*EXERCISE AIM*
Count how many lines in the entries below hold the string "faultPolicy", and respond with that number only.
START MATERIAL SUPPLIED
/-! ### Configuration and GO -/

/-- The five configuration commands, taken in START with their values in range, store those values and are answered DONE, and
change nothing else. A STATION ENTRY with both positions 0 makes its ID absent. Outside START each is refused REFUSED_STATE, GO
included, and in START one with a value out of its range is refused REFUSED_RANGE; a refusal changes nothing but the response. The
response data of DONE and of a refusal is 0 (log 20). -/
def Obligations.ConfigurationTakenOrRefused : Prop :=
  ∀ s : State, (s.part.state = .start →
    (∀ (l : BitVec 10) (p : BitVec 11), 16 ≤ l.toNat → l.toNat ≤ 512 → 16 ≤ p.toNat → p.toNat ≤ 1024 →
      l.toNat * p.toNat ≤ 524288 → exec (.hallSize l p) s =
        .next (answer (s.setConfig { s.config with hallSize := some ⟨l.toNat, p.toNat⟩ }) .done)) ∧
    (∀ (i : BitVec 4) (g d : BitVec 19), exec (.stationEntry i g d) s =
        .next (answer (s.setConfig { s.config with
          hall := s.config.hall.set i.toNat (if g.toNat = 0 ∧ d.toNat = 0 then none else some ⟨g.toNat, d.toNat⟩)
            i.isLt }) .done)) ∧
    (∀ (i : BitVec 4) (f : BitVec 6) (a b : BitVec 4), 2 ≤ a.toNat → a.toNat ≤ 12 → exec (.ownSetup i f a b) s =
        .next (answer (s.setConfig { s.config with own := some ⟨⟨i.toNat, i.isLt⟩, f, a.toNat, b.toNat⟩ }) .done)) ∧
    (∀ t : TimingParams, 1 ≤ t.gateDeglitch.toNat → t.gateDeglitch.toNat ≤ 64 → 1 ≤ t.confirmDeglitch.toNat →
      t.confirmDeglitch.toNat ≤ 64 → 1 ≤ t.scanWindow.toNat → t.scanWindow.toNat ≤ 2048 → 1 ≤ t.armLead.toNat →
      1 ≤ t.dwell.toNat → t.dwell.toNat ≤ 1024 → 1 ≤ t.confirmWindow.toNat → t.confirmWindow.toNat ≤ 1024 →
      100 ≤ t.jamTime.toNat → t.jamTime.toNat ≤ 10000 → 50 ≤ t.stopTime.toNat → t.stopTime.toNat ≤ 5000 →
      10 ≤ t.placeDeglitch.toNat → t.placeDeglitch.toNat ≤ 500 → exec (.timing t) s =
        .next (answer (s.setConfig { s.config with
          timing := some ⟨t.tolerance.toNat, t.gateDeglitch.toNat, t.confirmDeglitch.toNat, t.scanWindow.toNat,
            t.armLead.toNat, t.dwell.toNat, t.confirmWindow.toNat, t.jamTime.toNat, t.stopTime.toNat,
            t.placeDeglitch.toNat⟩ }) .done)) ∧
    (∀ (a b : BitVec 1) (m : BitVec 2) (l : BitVec 10) (u : BitVec 13) (w : WatchdogMode),
      [WatchdogMode.off, .warn, .withdraw][m.toNat]? = some w → 10 ≤ l.toNat → l.toNat ≤ 1000 →
      l.toNat + 10 ≤ u.toNat → u.toNat ≤ 5000 → exec (.faultPolicy a b m l u) s =
        .next (answer (s.setConfig { s.config with
          policy := some ⟨if a = 0 then .place else .cell, if b = 0 then .auto else .latched, w, l.toNat, u.toNat⟩ })
          .done))) ∧
    (s.part.state ≠ .start →
      (∀ l p, exec (.hallSize l p) s = .next (answer s .refusedState)) ∧
      (∀ i g d, exec (.stationEntry i g d) s = .next (answer s .refusedState)) ∧
      (∀ i f a b, exec (.ownSetup i f a b) s = .next (answer s .refusedState)) ∧
      (∀ t, exec (.timing t) s = .next (answer s .refusedState)) ∧
      (∀ a b m l u, exec (.faultPolicy a b m l u) s = .next (answer s .refusedState)) ∧
      exec .go s = .next (answer s .refusedState)) ∧
    (s.part.state = .start →
      (∀ (l : BitVec 10) (p : BitVec 11), (l.toNat < 16 ∨ 512 < l.toNat ∨ p.toNat < 16 ∨ 1024 < p.toNat ∨
        524288 < l.toNat * p.toNat) → exec (.hallSize l p) s = .next (answer s .refusedRange)) ∧
      (∀ (i : BitVec 4) (f : BitVec 6) (a b : BitVec 4), (a.toNat < 2 ∨ 12 < a.toNat) →
        exec (.ownSetup i f a b) s = .next (answer s .refusedRange)) ∧
      (∀ t : TimingParams, (t.stopTime.toNat < 50 ∨ 5000 < t.stopTime.toNat ∨ t.jamTime.toNat < 100 ∨
        10000 < t.jamTime.toNat ∨ t.placeDeglitch.toNat < 10 ∨ 500 < t.placeDeglitch.toNat ∨ t.gateDeglitch.toNat = 0 ∨
        64 < t.gateDeglitch.toNat ∨ t.confirmDeglitch.toNat = 0 ∨ 64 < t.confirmDeglitch.toNat ∨
        t.scanWindow.toNat = 0 ∨ 2048 < t.scanWindow.toNat ∨ t.armLead.toNat = 0 ∨ t.dwell.toNat = 0 ∨
        1024 < t.dwell.toNat ∨ t.confirmWindow.toNat = 0 ∨ 1024 < t.confirmWindow.toNat) →
        exec (.timing t) s = .next (answer s .refusedRange)) ∧
      (∀ (a b : BitVec 1) (m : BitVec 2) (l : BitVec 10) (u : BitVec 13), (m = 3 ∨ l.toNat < 10 ∨ 1000 < l.toNat ∨
        u.toNat < l.toNat + 10 ∨ 5000 < u.toNat) →
        exec (.faultPolicy a b m l u) s = .next (answer s .refusedRange)))

/-- GO makes its six checks in order, stops at the first that fails, answers CONFIG_INVALID with the reason and, for ORDER,
the lowest station ID that fails, and leaves the station in START with everything as it was. -/
def Obligations.GoRefusedByFirstFailingCheck : Prop :=
  ∀ s : State, s.part.state = .start →
    let refuse := fun (r i : Nat) => exec .go s = .next (respond s .configInvalid (packData [(8, r), (8, i)]))
    let badAt := fun i : Fin 16 => ∃ p, s.config.hall[i] = some p ∧ ¬(p.gate < p.divert ∧ p.divert < s.loopLen)
    let own := ∃ o, s.config.own = some o ∧ (s.config.hall[o.id]).isSome = true
    let gap := s.timing.scanWindow + s.timing.armLead ≤ s.divertPos - s.gatePos
    let window := s.timing.dwell ≤ s.pitch ∧ s.timing.confirmWindow ≤ s.pitch ∧ s.timing.scanWindow ≤ 2 * s.pitch
    let tolerance := 1 ≤ s.timing.tolerance ∧ s.timing.tolerance ≤ s.pitch / 4
    (¬own → refuse 0 0) ∧
    (own → ∀ i : Fin 16, badAt i → (∀ j : Fin 16, j < i → ¬badAt j) → refuse 1 i.val) ∧
    (own → (∀ j : Fin 16, ¬badAt j) →
      (¬gap → refuse 2 0) ∧ (gap → ¬window → refuse 3 0) ∧ (gap → window → ¬tolerance → refuse 4 0) ∧
      (gap → window → tolerance → ¬(1 ≤ s.reserve ∧ s.reserve < s.stagingSize) → refuse 5 0))

/-- GO accepted from START at rest: the Loop Tracker starts from its reset state with the loop-stopped timer from zero, the
eyes are taken as they stand, the line is SEEKING, the view has one EMPTY entry for each slot, the station is LISTENING
with its own digest, a JOIN with that digest queued and its notice, the watchdog runs unless its mode is OFF, and the answer is
DONE (data 0: log 20). The own digest weights L by 1, P by 2, and for station ID j the present mark by 3j+3, the gate position by
3j+4 and the divert position by 3j+5, over every ID, and is taken mod 65536; an absent station gives 0 throughout. -/
def Obligations.GoStartsTheStation : Prop :=
  (∀ s : State, hallDigest s = (s.slots + 2 * s.pitch + ((List.finRange 16).map (fun j : Fin 16 =>
    match s.config.hall[j] with
    | some p => (3 * j.val + 3) + (3 * j.val + 4) * p.gate + (3 * j.val + 5) * p.divert
    | none => 0)).sum) % 65536) ∧
  ∀ s : State, s.part.state = .start → Idle s → configProblem s = none → ∃ t, exec .go s = .next t ∧
    t.loop = ⟨0, false, false, 0, true, some 0⟩ ∧
    t.gate = ⟨if s.pins.gateEye then .blocked else .clear, [], [], 0⟩ ∧
    t.divert = ⟨false, none, if s.pins.confirmEye then .blocked else .clear, if s.pins.confirmEye then some 0 else none,
      false⟩ ∧
    t.line.state = .seeking ∧ t.line.recessiveRun = 0 ∧ t.line.rx = [] ∧
    t.line.tx = [⟨.join (hallDigest s), false, false, false, false⟩] ∧ t.view = List.replicate s.slots .empty ∧
    t.part.state = .listening ∧ t.part.listeningMarks = 0 ∧ t.part.digest = some (hallDigest s) ∧
    t.part.watchdog = (if s.policy.mode = .off then .off else .running) ∧ t.part.watchdogTimer = 0 ∧
    t.port = ⟨none, ⟨.done, 0⟩, [.participation .listening], true⟩ ∧
    t.config = s.config ∧ t.pins = s.pins ∧ t.plans = s.plans ∧ t.contest = s.contest ∧ t.staging = s.staging ∧
    t.part.roster = s.part.roster ∧ t.part.faults = s.part.faults ∧ t.part.watches = s.part.watches ∧
    t.counters = s.counters ∧ t.pending = s.pending

/-! ### Participation, watchdog and the fault record -/

/-- WITHDRAW in LISTENING or ACTIVE is answered DONE and is an orderly withdrawal with reason HOST: the station is WITHDRAWN,
a WITHDRAW with reason 0 is queued, no claim is left ARMED, each leaving with RELEASE(WITHDRAWN) queued, every claim left QUEUED
or SENDING has a pending end, every COMMITTED and FIRING claim stays, and no WAITING ANNOUNCE outside an attempt is left. The view, the divert, the records, the
fault record (the notice queue having room) and the state of every place not CANCELLING stand. In START and WITHDRAWN it is
refused REFUSED_STATE. REJOIN is accepted in WITHDRAWN when no withdrawing indication is set: the station becomes LISTENING with
its mark count at 0 and a JOIN with the own digest queued, and the view, the claim table, the plans, the records, the line apart
from its transmit queue and the fault record (the notice queue having room) stand; in every other case it is refused
REFUSED_STATE. The response data is 0 (log 20). -/
def Obligations.WithdrawAndRejoin : Prop :=
  ∀ s : State,
    ((s.part.state = .start ∨ s.part.state = .withdrawn) → exec .withdraw s = .next (answer s .refusedState)) ∧
    (Running s → s.part.state = .listening ∨ s.part.state = .active → ∃ t, exec .withdraw s = .next t ∧
      t.part.state = .withdrawn ∧ t.port.response = ⟨.done, 0⟩ ∧ t.port.transaction = none ∧
      (∃ x ∈ t.line.tx, x.frame = .withdraw 0 ∧ x.sending = false) ∧
      (∀ c ∈ t.contest.claims, c.state ≠ .armed ∧ ((c.state = .queued ∨ c.state = .sending) → c.pendingEnd.isSome = true)) ∧
      (∀ c ∈ s.contest.claims, c.state = .armed → ∃ x ∈ t.line.tx, x.frame = .release c.slot .withdrawn) ∧
      (∀ c ∈ s.contest.claims, (c.state = .committed ∨ c.state = .firing) → c ∈ t.contest.claims) ∧
      (∀ x ∈ t.line.tx, x.frame.isAnnounce = true → x.sending = true ∨ x.inAttempt = true) ∧
      t.view = s.view ∧ t.divert = s.divert ∧ t.staging = s.staging ∧ BeltKept s t ∧
      (∀ q, (s.place q).state ≠ .cancelling → (t.place q).state = (s.place q).state) ∧
      (s.port.notices.length < 32 → .participation .withdrawn ∈ t.port.notices) ∧
      (s.port.notices.length + 5 ≤ 32 → t.part.faults = s.part.faults)) ∧
    let withdrawing := s.indicated .cfgMismatch = true ∨ s.indicated .indexSlip = true ∨ s.indicated .loopReverse = true ∨
      s.indicated .divertJam = true ∨ s.indicated .rxErrors = true ∨
      (s.indicated .watchdog = true ∧ s.policy.mode = .withdraw) ∨
      (s.policy.scope = .cell ∧ ∃ p, s.indicated (.placeNotReady p) = true)
    ((s.part.state ≠ .withdrawn ∨ withdrawing) → exec .rejoin s = .next (answer s .refusedState)) ∧
    (s.part.state = .withdrawn → ¬withdrawing → ∃ t, exec .rejoin s = .next t ∧
      t.part.state = .listening ∧ t.part.listeningMarks = 0 ∧
      (∃ x ∈ t.line.tx, x.frame = .join (s.part.digest.getD 0) ∧ x.sending = false) ∧
      t.port.response = ⟨.done, 0⟩ ∧ t.port.transaction = none ∧
      (s.port.notices.length < 32 → t.port.notices = s.port.notices ++ [.participation .listening] ∧
        t.port.attn = true ∧ t.part.faults = s.part.faults) ∧
      t.view = s.view ∧ t.contest = s.contest ∧ t.plans = s.plans ∧ t.staging = s.staging ∧ t.divert = s.divert ∧
      t.line = { s.line with tx := t.line.tx } ∧ BeltKept s t)

/-- KEEPALIVE is always answered DONE: without effect while the watchdog is OFF or STOPPED, restarting the timer at or above
the lower bound, and below it a violation that stops the watchdog and raises WATCHDOG, which in mode WITHDRAW withdraws the
station. ARM WATCHDOG restarts a STOPPED watchdog whose indication is clear, and is refused in every other case. The window
timer of a RUNNING watchdog reaching the upper bound is a violation too: the watchdog is STOPPED, WATCHDOG is raised, and in mode
WITHDRAW the station withdraws with WITHDRAW reason 6, in the other modes its state stands. An expiry of a watchdog that does not
run changes nothing (log 4). -/
def Obligations.WatchdogKeptArmedExpired : Prop :=
  ∀ s : State,
    (s.part.watchdog ≠ .running → Answers .keepalive s s .done) ∧
    (s.part.watchdog = .running → s.policy.lower ≤ s.part.watchdogTimer →
      Answers .keepalive s (s.setPart { s.part with watchdogTimer := 0 }) .done) ∧
    (s.part.watchdog = .running → s.part.watchdogTimer < s.policy.lower → ∃ t, exec .keepalive s = .next t ∧
      t.part.watchdog = .stopped ∧ t.part.watchdogTimer = 0 ∧ t.fault .watchdog = ⟨true, false, false⟩ ∧
      t.port.response.result = .done ∧ BeltKept s t ∧
      (s.port.notices.length < 32 → .faultRaised 6 0 ∈ t.port.notices) ∧
      (s.policy.mode = .withdraw → t.part.state = .withdrawn) ∧
      (s.policy.mode ≠ .withdraw → t.part.state = s.part.state)) ∧
    (s.part.watchdog = .stopped → s.indicated .watchdog = false →
      Answers .armWatchdog s (s.setPart { s.part with watchdog := .running, watchdogTimer := 0 }) .done) ∧
    (s.part.watchdog ≠ .stopped ∨ s.indicated .watchdog = true →
      Answers .armWatchdog s s .refusedState) ∧
    (s.part.watchdog ≠ .running → exec .watchdogExpiry s = .next s) ∧
    (s.part.watchdog = .running → ∃ t, exec .watchdogExpiry s = .next t ∧
      t.part.watchdog = .stopped ∧ t.part.watchdogTimer = 0 ∧ t.fault .watchdog = ⟨true, false, false⟩ ∧
      (s.port.notices.length < 32 → .faultRaised 6 0 ∈ t.port.notices) ∧ t.config = s.config ∧ t.pins = s.pins ∧
      t.view = s.view ∧ t.staging = s.staging ∧
      (s.policy.mode = .withdraw → t.part.state = .withdrawn ∧ ∃ x ∈ t.line.tx, x.frame = .withdraw 6) ∧
      (s.policy.mode ≠ .withdraw → t.part.state = s.part.state))

/-- READ FAULTS answers with the indication and the condition flag of every entry in order, the latest INDEX_SLIP cause and
the watchdog state, and sets each entry's shown mark to its indication; nothing else changes. -/
def Obligations.ReadFaultsShows : Prop :=
  ∀ s : State, ∃ fs : Vector FaultEntry 13,
    exec .readFaults s = .next (answerData (s.setPart { s.part with faults := fs })
      (((List.finRange 13).map (fun i : Fin 13 =>
          [(1, if s.part.faults[i].indication then 1 else 0), (1, if s.part.faults[i].condition then 1 else 0)])).flatten ++
        [(2, match s.part.slipCause with
            | none => 0
            | some .early => 0
            | some .late => 1
            | some .missing => 2),
          (2, match s.part.watchdog with
            | .off => 0
            | .running => 1
            | .stopped => 2)])) ∧
    ∀ i : Fin 13, fs[i] = { s.part.faults[i] with shown := s.part.faults[i].indication }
END MATERIAL SUPPLIED
*SOLUTION TO THIS EXERCISE*
3